Оправдание Веры Засулич послужило толчком, в результате которого «этот переход, на который при иных условиях потребовались бы, может быть, годы, был совершен почти сразу». Дело Засулич «озарило» террор «ореолом самопожертвования и дало ему санкцию общественного признания».
Полемика между «деревенщиками», считавшими главной задачей пропаганду в деревне, и «политиками» после оправдания Засулич резко обостряется, причем победа достается «политикам». В начале 1879 г. энергичная группа «политиков» во главе с А. Д. Михайловым образует «Исполнительный комитет» и приступает к формированию хорошо законспирированной террористической организации. В июне 1879 г. «политики» провели сепаратный съезд в Липецке. Попытка выработать компромисс и сохранить единство организации, предпринятая на Воронежском съезде «Земли и воли» успеха не имела. Организация окончательно распалась на две: пропагандистскую «Черный передел», вскоре свернувшую свою деятельность в России и тихо почившую в эмиграции, и «Народную волю», вставшую на путь террора, единственного средства политической борьбы, доступного меньшинству при отсутствии в стране политических свобод.

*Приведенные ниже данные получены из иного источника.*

/-! ### updCore -/

@[simp] theorem updCore_mem (m : Mach) (c : Nat) (f : Core → Core) : (updCore m c f).mem = m.mem := rfl
@[simp] theorem updCore_ecc (m : Mach) (c : Nat) (f : Core → Core) : (updCore m c f).ecc = m.ecc := rfl
@[simp] theorem updCore_warps (m : Mach) (c : Nat) (f : Core → Core) : (updCore m c f).warps = m.warps := rfl
@[simp] theorem updCore_clusters (m : Mach) (c : Nat) (f : Core → Core) : (updCore m c f).clusters = m.clusters := rfl
@[simp] theorem updCore_teams (m : Mach) (c : Nat) (f : Core → Core) : (updCore m c f).teams = m.teams := rfl
@[simp] theorem updCore_gangs (m : Mach) (c : Nat) (f : Core → Core) : (updCore m c f).gangs = m.gangs := rfl
@[simp] theorem updCore_ctxs (m : Mach) (c : Nat) (f : Core → Core) : (updCore m c f).ctxs = m.ctxs := rfl
@[simp] theorem updCore_nodes (m : Mach) (c : Nat) (f : Core → Core) : (updCore m c f).nodes = m.nodes := rfl
@[simp] theorem updCore_gens (m : Mach) (c : Nat) (f : Core → Core) : (updCore m c f).gens = m.gens := rfl
@[simp] theorem updCore_posts (m : Mach) (c : Nat) (f : Core → Core) : (updCore m c f).posts = m.posts := rfl
@[simp] theorem updCore_episodes (m : Mach) (c : Nat) (f : Core → Core) : (updCore m c f).episodes = m.episodes := rfl
@[simp] theorem updCore_misses (m : Mach) (c : Nat) (f : Core → Core) : (updCore m c f).misses = m.misses := rfl
@[simp] theorem updCore_tlb0 (m : Mach) (c : Nat) (f : Core → Core) : (updCore m c f).tlb0 = m.tlb0 := rfl
@[simp] theorem updCore_tlb1 (m : Mach) (c : Nat) (f : Core → Core) : (updCore m c f).tlb1 = m.tlb1 := rfl
@[simp] theorem updCore_keys (m : Mach) (c : Nat) (f : Core → Core) : (updCore m c f).keys = m.keys := rfl
@[simp] theorem updCore_ports (m : Mach) (c : Nat) (f : Core → Core) : (updCore m c f).ports = m.ports := rfl
@[simp] theorem updCore_pkg (m : Mach) (c : Nat) (f : Core → Core) : (updCore m c f).pkg = m.pkg := rfl
@[simp] theorem updCore_pod (m : Mach) (c : Nat) (f : Core → Core) : (updCore m c f).pod = m.pod := rfl
@[simp] theorem updCore_draws (m : Mach) (c : Nat) (f : Core → Core) : (updCore m c f).draws = m.draws := rfl
@[simp] theorem updCore_retry (m : Mach) (c : Nat) (f : Core → Core) : (updCore m c f).retry = m.retry := rfl
@[simp] theorem updCore_clock (m : Mach) (c : Nat) (f : Core → Core) : (updCore m c f).clock = m.clock := rfl
@[simp] theorem updCore_pagenext (m : Mach) (c : Nat) (f : Core → Core) : (updCore m c f).pagenext = m.pagenext := rfl
@[simp] theorem updCore_pinned (m : Mach) (c : Nat) (f : Core → Core) : (updCore m c f).pinned = m.pinned := rfl
@[simp] theorem updCore_lastctx (m : Mach) (c : Nat) (f : Core → Core) : (updCore m c f).lastctx = m.lastctx := rfl
@[simp] theorem updCore_sprints (m : Mach) (c : Nat) (f : Core → Core) : (updCore m c f).sprints = m.sprints := rfl
@[simp] theorem updCore_health (m : Mach) (c : Nat) (f : Core → Core) : (updCore m c f).health = m.health := rfl
@[simp] theorem updCore_healthNo (m : Mach) (c : Nat) (f : Core → Core) : (updCore m c f).healthNo = m.healthNo := rfl
@[simp] theorem updCore_errs (m : Mach) (c : Nat) (f : Core → Core) : (updCore m c f).errs = m.errs := rfl
@[simp] theorem updCore_tick (m : Mach) (c : Nat) (f : Core → Core) : (updCore m c f).tick = m.tick := rfl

Отдельные террористические акты предпринимались революционерами-одиночками и ранее. Террор «Народной воли» приобретает качественно новые черты. Теракт перестает быть только местью и инструментом дезорганизации правительства. Он получает теоретическое оправдание и осознается в качестве важнейшего воспитующего средства. П. Н. Ткачев блестяще сформулировал это в своем журнале «Набат»: «Революционный терроризм является… не только наиболее верным и практическим средством дезорганизовать существующее полицейско-бюрократическое государство», но и «единственным действительным средством нравственно переродить холопа-верноподданного в человека-гражданина».